**Items listed in a dataset**
Content starts

/-- EPILOGUE_COMPLETE of a busy shadow set, with the residual tile it needs, no poisoned vector and no earlier output that has missed its
deadline, frees the set, counts the tile,
its clamped elements and its poison, reports mixed scales with event 0x0602, poison that came in with 0x0601 and clamping with
0x0605, and hands the tile to the stream engine (FC11), unless it is meant for a chunk that has been skipped or for an instance that
has been stopped, to its link window (forwarding chains) or to its OUT thread. FORWARD_TILE_SEND sends flits of the open forward of the lowest entry while the replay buffer has room, and counts the forward
when its last flit has gone. FORWARD_DROP gives up a forward whose window has closed or whose port is not UP, with FWD_DROP, code
3 and event 0x0604, and its instance is FENCED where the port is, and POISONED otherwise. (R193, R203, R205, R207, R208, R209,
R220, R239, R290) -/
def Obligations.ChainsAndForwards : Prop :=
  ∀ (s : State) (q : Quad),
    (quadUp s q.val = true → coreRuns s = true → (quadAt s q.val).shadowBusy = true →
      let a := shadowSet (quadAt s q.val)
      let d := descOf s a.ctx a.desc
      let o := epilogue s q.val
      residReady (quadAt s q.val) d a = true → outReady s q.val a = true → o.badVec = false →
      Runs (.epilogueComplete q) s (fun u =>
        (quadAt u q.val).shadowBusy = false ∧ (quadAt u q.val).fusTiles = satAdd 32 (quadAt s q.val).fusTiles 1 ∧
        (quadAt u q.val).fusQsatx = satAdd 32 (quadAt s q.val).fusQsatx o.qsat ∧ (quadAt u q.val).fusScale = o.scale ∧
        (quadAt u q.val).fusPoisonx = satAdd 32 (quadAt s q.val).fusPoisonx (if o.poison then 1 else 0) ∧
        (quadAt u q.val).fc11 = (quadAt s q.val).fc11 ++ (if d.chain = 11 ∧ (quadAt s q.val).fc11Skip.contains (a.ctx, a.adm) = false ∧
            (quadAt s q.val).stopped.contains (a.ctx, a.adm) = false then
          [{ codes := o.codes, poison := o.poison, ctx := a.ctx, adm := a.adm }] else []) ∧
        (quadAt u q.val).fc11Skip =
          (if d.chain = 11 then (quadAt s q.val).fc11Skip.erase (a.ctx, a.adm) else (quadAt s q.val).fc11Skip) ∧
        (d.chain ≠ 11 → ((quadAt u q.val).fwds.map (fun f => f.bytes)) =
          (quadAt s q.val).fwds.map (fun f => f.bytes) ++ (if (chainRow d.chain).fwd then [o.bytes] else [])) ∧
        OpStays s u q.val ∧ (∀ k, k ≠ q.val → quadAt u k = quadAt s k) ∧
        Logs s u ((if o.mix then [(0x0602, .major)] else []) ++ (if o.inPoison then [(0x0601, .minor)] else []) ++
          if o.qsat ≠ 0 then [(0x0605, .minor)] else []))) ∧
    (∀ f e, lnkUp s = true → nextForward s q.val = some f → fwdEntry s f = some e →
      let n := (sendTile 512 s f e f.sent).1
      Runs (.forwardTileSend q) s (fun u =>
        u = { s with quad := u.quad, hl := u.hl, cmb := { s.cmb with ctx := u.cmb.ctx } } ∧
        ((portAt s f.port).syncq = [] → u.hl = (sendTile 512 s f e f.sent).2.hl ∧ u.cmb = s.cmb) ∧
        (∀ k, k ≠ q.val → quadAt u k = quadAt s k) ∧
        (quadAt u q.val).fwds = (if e.flits ≤ n then (quadAt s q.val).fwds.erase f
          else (quadAt s q.val).fwds.map (fun g => if g = f then { f with sent := n } else g)) ∧
        (quadAt u q.val).fusFwd = if e.flits ≤ n then satAdd 32 (quadAt s q.val).fusFwd 1 else (quadAt s q.val).fusFwd)) ∧
    (∀ f, alive s = true → (quadAt s q.val).fwds.find? (fwdLost s) = some f →
      Runs (.forwardDrop q) s (fun u => (quadAt u q.val).fwds = (quadAt s q.val).fwds.erase f ∧
        (quadAt u q.val).fusFwdDrop = satAdd 32 (quadAt s q.val).fusFwdDrop 1 ∧ (quadAt u q.val).fusDrop = true ∧
        (quadAt u q.val).fusCode = 3 ∧ (∀ k, k ≠ q.val → quadAt u k = quadAt s k) ∧ Logs s u [(0x0604, .major)] ∧
        BatchFaulted u f.ctx f.adm (fun g => if (portAt s f.port).st = .fenced then g.fenced = true else g.poisoned = true)))

/-- For the phase of a chunk in front of a quadrant: GATE, outside slot 127, with the chunk's input in the buffer, the scan buffer
free, no action waiting, the stream IDLE or RUNNING and on the fused path its FC11 tiles delivered, makes the stream RUNNING and
forms the gate values exp(Δ × λ) in FP32; LEVEL j combines every step with the one 2^(j−1) before it, and has no effect where the
chunk has no such step; LOAD reads h_0 from the current copy rounded to FP32, and is skipped where the chunk starts from zero;
EXPAND forms a × h_0 + u by a fused multiply-add and reports with event 0x0702 an element that becomes non-finite; READOUT follows;
STORE
frees the scan buffer, counts the chunk, makes the other copy current and adds 1 to the sequence number. Each ends the operation.
A chunk of a PAUSED or ENDED stream is skipped with event 0x0705, and its later phases do nothing. (R212, R216, R217, R218, R219,
R220, R221, R222, R225, R227) -/
def Obligations.ChunksOfAStream : Prop :=
  ∀ (s : State) (q : Quad),
    (∀ t d raw, chunkOp s q.val .gate = some (t, d) → (quadAt s q.val).raw.find d.inThread = some raw →
      let i := chunkStream s t d
      let e := streamAt s i
      arrayMay s = true → (quadAt s q.val).chunk = none → e.action = [] → e.st = .idle ∨ e.st = .running →
      (e.fused = true → (splitTiles t.ctx t.adm (chunkTiles e) (quadAt s q.val).fc11).1.length = chunkTiles e) →
      Runs (.chunkGate q) s (fun u => OpEnds s u q.val ∧ (streamAt u i).st = .running ∧
        ∃ r, (quadAt u q.val).chunk = some r ∧ r.stream = i ∧ r.phase = .gate ∧ r.zeroStart = (e.reset || d.seqStart) ∧
          r.ctx = t.ctx ∧ r.adm = t.adm ∧
          (e.fused = true → (quadAt u q.val).fc11 = (splitTiles t.ctx t.adm (chunkTiles e) (quadAt s q.val).fc11).2) ∧
          (e.fused = false → r.poison = (raw.2 || decide (leAt raw.1 1 1 / 16 % 2 = 1) || (combVec s t.ctx e.lambda e.d).2 ||
              (quadAt s q.val).lamPoison) ∧
            (quadAt u q.val).fc11 = (quadAt s q.val).fc11 ∧
            ∀ k, k < e.len * e.d → r.a.getAt k 0 = fp32Code (FNum.round fp32Fmt (actFn 5 (mul32
              (FNum.round fp32Fmt (actFn e.deltaFn (fp32Of (leAt raw.1 (32 + 4 * (k / e.d * e.g + k % e.d / e.n)) 4))))
              ((combVec s t.ctx e.lambda e.d).1 (k % e.d)))))))) ∧
    (∀ t d j r, headOp s q.val = some t → t.op = .chunk d → d.phase = .level j → chunkRunOf s q.val (chunkStream s t d) = some r →
      let e := streamAt s r.stream
      Runs (.chunkLevel q) s (fun u => OpEnds s u q.val ∧ (quadAt u q.val).chunk =
        if j = 0 ∨ e.len ≤ 2 ^ (j - 1) then some r
        else some { scanLevel e.len e.d (2 ^ (j - 1)) r with level := j, phase := .level j })) ∧
    (∀ t d r, chunkOp s q.val .load = some (t, d) → chunkRunOf s q.val (chunkStream s t d) = some r →
      let e := streamAt s r.stream
      Runs (.chunkLoad q) s (fun u => OpEnds s u q.val ∧ ∃ w, (quadAt u q.val).chunk = some w ∧ w.phase = .load ∧ w.a = r.a ∧ w.u = r.u ∧
        if r.zeroStart then w.h0 = r.h0
        else ∀ i, i < e.d → w.h0.getAt i 0 = fp32Code (FNum.round fp32Fmt (loadState s e i)))) ∧
    (∀ t d r, chunkOp s q.val .expand = some (t, d) → chunkRunOf s q.val (chunkStream s t d) = some r →
      let e := streamAt s r.stream
      Runs (.chunkExpand q) s (fun u => OpEnds s u q.val ∧ ∃ w, (quadAt u q.val).chunk = some w ∧ w.phase = .expand ∧
        (∀ k, k < e.len * e.d → w.h.getAt k 0 = fp32Code (fma32 (codeVal r.a k)
          (if r.zeroStart then fzero false else codeVal r.h0 (k % e.d)) (codeVal r.u k))) ∧
        (becomes e r w.h = true → (streamAt u r.stream).nonfin = true ∧ (quadAt u q.val).rcsNonfin = true) ∧
        Logs s u ((if becomes e r w.h then [(0x0702, .minor)] else []) ++ lateNext s q.val))) ∧
    (∀ t d r, chunkOp s q.val .readout = some (t, d) → chunkRunOf s q.val (chunkStream s t d) = some r →
      Runs (.chunkReadout q) s (fun u => OpEnds s u q.val ∧
        (quadAt u q.val).chunk = some { r with phase := .readout, level := 0 } ∧ u.streams = s.streams ∧
        u.freeCtr = s.freeCtr + 2 * chunkTiles (streamAt s r.stream))) ∧
    (∀ t d r, chunkOp s q.val .store = some (t, d) → chunkRunOf s q.val (chunkStream s t d) = some r →
      let e := streamAt s r.stream
      e.st = .running → e.action = [] →
      Runs (.chunkStore q) s (fun u => OpEnds s u q.val ∧ (quadAt u q.val).chunk = none ∧
        (streamAt u r.stream).cur = !e.cur ∧ (streamAt u r.stream).seq = (e.seq + 1) % 2 ^ 32 ∧ (streamAt u r.stream).reset = false ∧
        (streamAt u r.stream).st = .running ∧
        (quadAt u q.val).rcsChunks = satAdd 32 (quadAt s q.val).rcsChunks 1 ∧
        (e.be40 = false → u.xm.mem = (xmWrite s (e.copyAt (!e.cur)) ((List.range e.d).flatMap (fun i =>
          leBytes 4 (fp32Code (codeVal r.h ((e.len - 1) * e.d + i)))))).xm.mem ∧ u.freeCtr = s.freeCtr) ∧
        u.cmb.mem = s.cmb.mem ∧ u.beat = s.beat)) ∧
    (∀ t d, headOp s q.val = some t → t.op = .chunk d →
      let st := (streamAt s (chunkStream s t d)).st
      (d.phase = .gate → st = .paused ∨ st = .ended → Runs (.chunkSkip q) s (fun u => OpEnds s u q.val ∧
        (quadAt u q.val).rcsSkipped = true ∧ (quadAt u q.val).rcsSkipx = satAdd 32 (quadAt s q.val).rcsSkipx 1 ∧
        ((streamAt s (chunkStream s t d)).fused = false → (quadAt u q.val).fc11 = (quadAt s q.val).fc11) ∧
        u.streams = s.streams ∧ Logs s u ((0x0705, .minor) :: lateNext s q.val))) ∧
      (d.phase ≠ .gate → chunkRunOf s q.val (chunkStream s t d) = none → Runs (.chunkSkip q) s (fun u => OpEnds s u q.val ∧
        u.streams = s.streams ∧ Logs s u (lateNext s q.val))))

/-- With AON running, STREAM_CTL_APPLY of a stream that no quadrant has a chunk of applies the actions that wait, in order, and
empties their list; while a chunk is between GATE and STORE it changes nothing. Pause makes an IDLE or RUNNING stream PAUSED;
resume makes a PAUSED one RUNNING and no other; reset sets RESET and clears the sequence number and both flags and leaves the
state; end makes it ENDED for good. (R225, R226, R227) -/
def Obligations.StreamActionsApply : Prop :=
  (∀ (s : State) (i : Fin 256), alive s = true →
    (chunkOpen s i.val = true → exec (.streamCtlApply i) s = .next s) ∧
    (chunkOpen s i.val = false → exec (.streamCtlApply i) s = .next { s with
      streams := s.streams.putAt i.val { (streamAt s i.val).action.foldl streamAct (streamAt s i.val) with action := [] } .init })) ∧
  (∀ e : StreamEnt,
    (e.st = .idle ∨ e.st = .running → streamAct e 0 = { e with st := .paused }) ∧
    (streamAct e 1 = if e.st = .paused then { e with st := .running } else e) ∧
    (e.st = .idle ∨ e.st = .running ∨ e.st = .paused →
      streamAct e 2 = { e with reset := true, seq := 0, poison := false, nonfin := false } ∧ streamAct e 3 = { e with st := .ended }) ∧
    (e.st = .ended → ∀ a, streamAct e a = e))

Content ends

**WHAT TO DO**
From the records above, print exactly the lines that run from the line with "else ∀ i, i" to the line with "e.st = .running → e.action = [] →", inclusive.

**REPLY TO THE TASK**
        else ∀ i, i < e.d → w.h0.getAt i 0 = fp32Code (FNum.round fp32Fmt (loadState s e i)))) ∧
    (∀ t d r, chunkOp s q.val .expand = some (t, d) → chunkRunOf s q.val (chunkStream s t d) = some r →
      let e := streamAt s r.stream
      Runs (.chunkExpand q) s (fun u => OpEnds s u q.val ∧ ∃ w, (quadAt u q.val).chunk = some w ∧ w.phase = .expand ∧
        (∀ k, k < e.len * e.d → w.h.getAt k 0 = fp32Code (fma32 (codeVal r.a k)
          (if r.zeroStart then fzero false else codeVal r.h0 (k % e.d)) (codeVal r.u k))) ∧
        (becomes e r w.h = true → (streamAt u r.stream).nonfin = true ∧ (quadAt u q.val).rcsNonfin = true) ∧
        Logs s u ((if becomes e r w.h then [(0x0702, .minor)] else []) ++ lateNext s q.val))) ∧
    (∀ t d r, chunkOp s q.val .readout = some (t, d) → chunkRunOf s q.val (chunkStream s t d) = some r →
      Runs (.chunkReadout q) s (fun u => OpEnds s u q.val ∧
        (quadAt u q.val).chunk = some { r with phase := .readout, level := 0 } ∧ u.streams = s.streams ∧
        u.freeCtr = s.freeCtr + 2 * chunkTiles (streamAt s r.stream))) ∧
    (∀ t d r, chunkOp s q.val .store = some (t, d) → chunkRunOf s q.val (chunkStream s t d) = some r →
      let e := streamAt s r.stream
      e.st = .running → e.action = [] →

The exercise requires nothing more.